══ Data for this task

-- ==== Sys2Proof/Syntax.lean ====
section
/-! DEFINITION. The commands of LPC: what the host presents, and the 21 commands of the opcode map (30_encoding.md R84).
Index fields of the command word are numbers (R81); the operand word is held at its kind's width (R82). -/

namespace Sys2Proof

/-- What the host presents at the command port (30_encoding.md R80). -/
structure Command where
  cmd   : Word
  wdata : Word
deriving DecidableEq, Repr

/-- One constructor per row of the opcode map (R84): the fields of `cmd` in the order `c, ch, k` or `imm16`, then the
operand (R88). -/
inductive Instr where
  | nop
  | prepare (nch : Nat) (fs : Word)
  | setord (order : Word)
  | setpar (mode d : BitVec 16)
  | getpar
  | setcodec (id : Word)
  | reset
  | rdreg (addr : Nat)
  | apply (c ch k : Nat) (x : Word)
  | cascade (c ch : Nat) (x : Word)
  | decim (ch : Nat) (x : Word)
  | wrx (ch : Nat) (x : Word)
  | rdy (ch : Nat)
  | step
  | voxenc (ch : Nat) (v : Half)
  | voxdec (ch : Nat) (code : BitVec 4)
  | ulenc (pcm : Half)
  | uldec (b : Byte)
  | alenc (pcm : Half)
  | aldec (b : Byte)
  | gsmpush (v : BitVec 13)
deriving DecidableEq, Repr

end Sys2Proof
end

════

Starting at the first line of the material above, reproduce each line exactly up to and including the line with "map (30_encoding.md R84).".

▶ Answer to this problem:
-- ==== Sys2Proof/Syntax.lean ====
section
/-! DEFINITION. The commands of LPC: what the host presents, and the 21 commands of the opcode map (30_encoding.md R84).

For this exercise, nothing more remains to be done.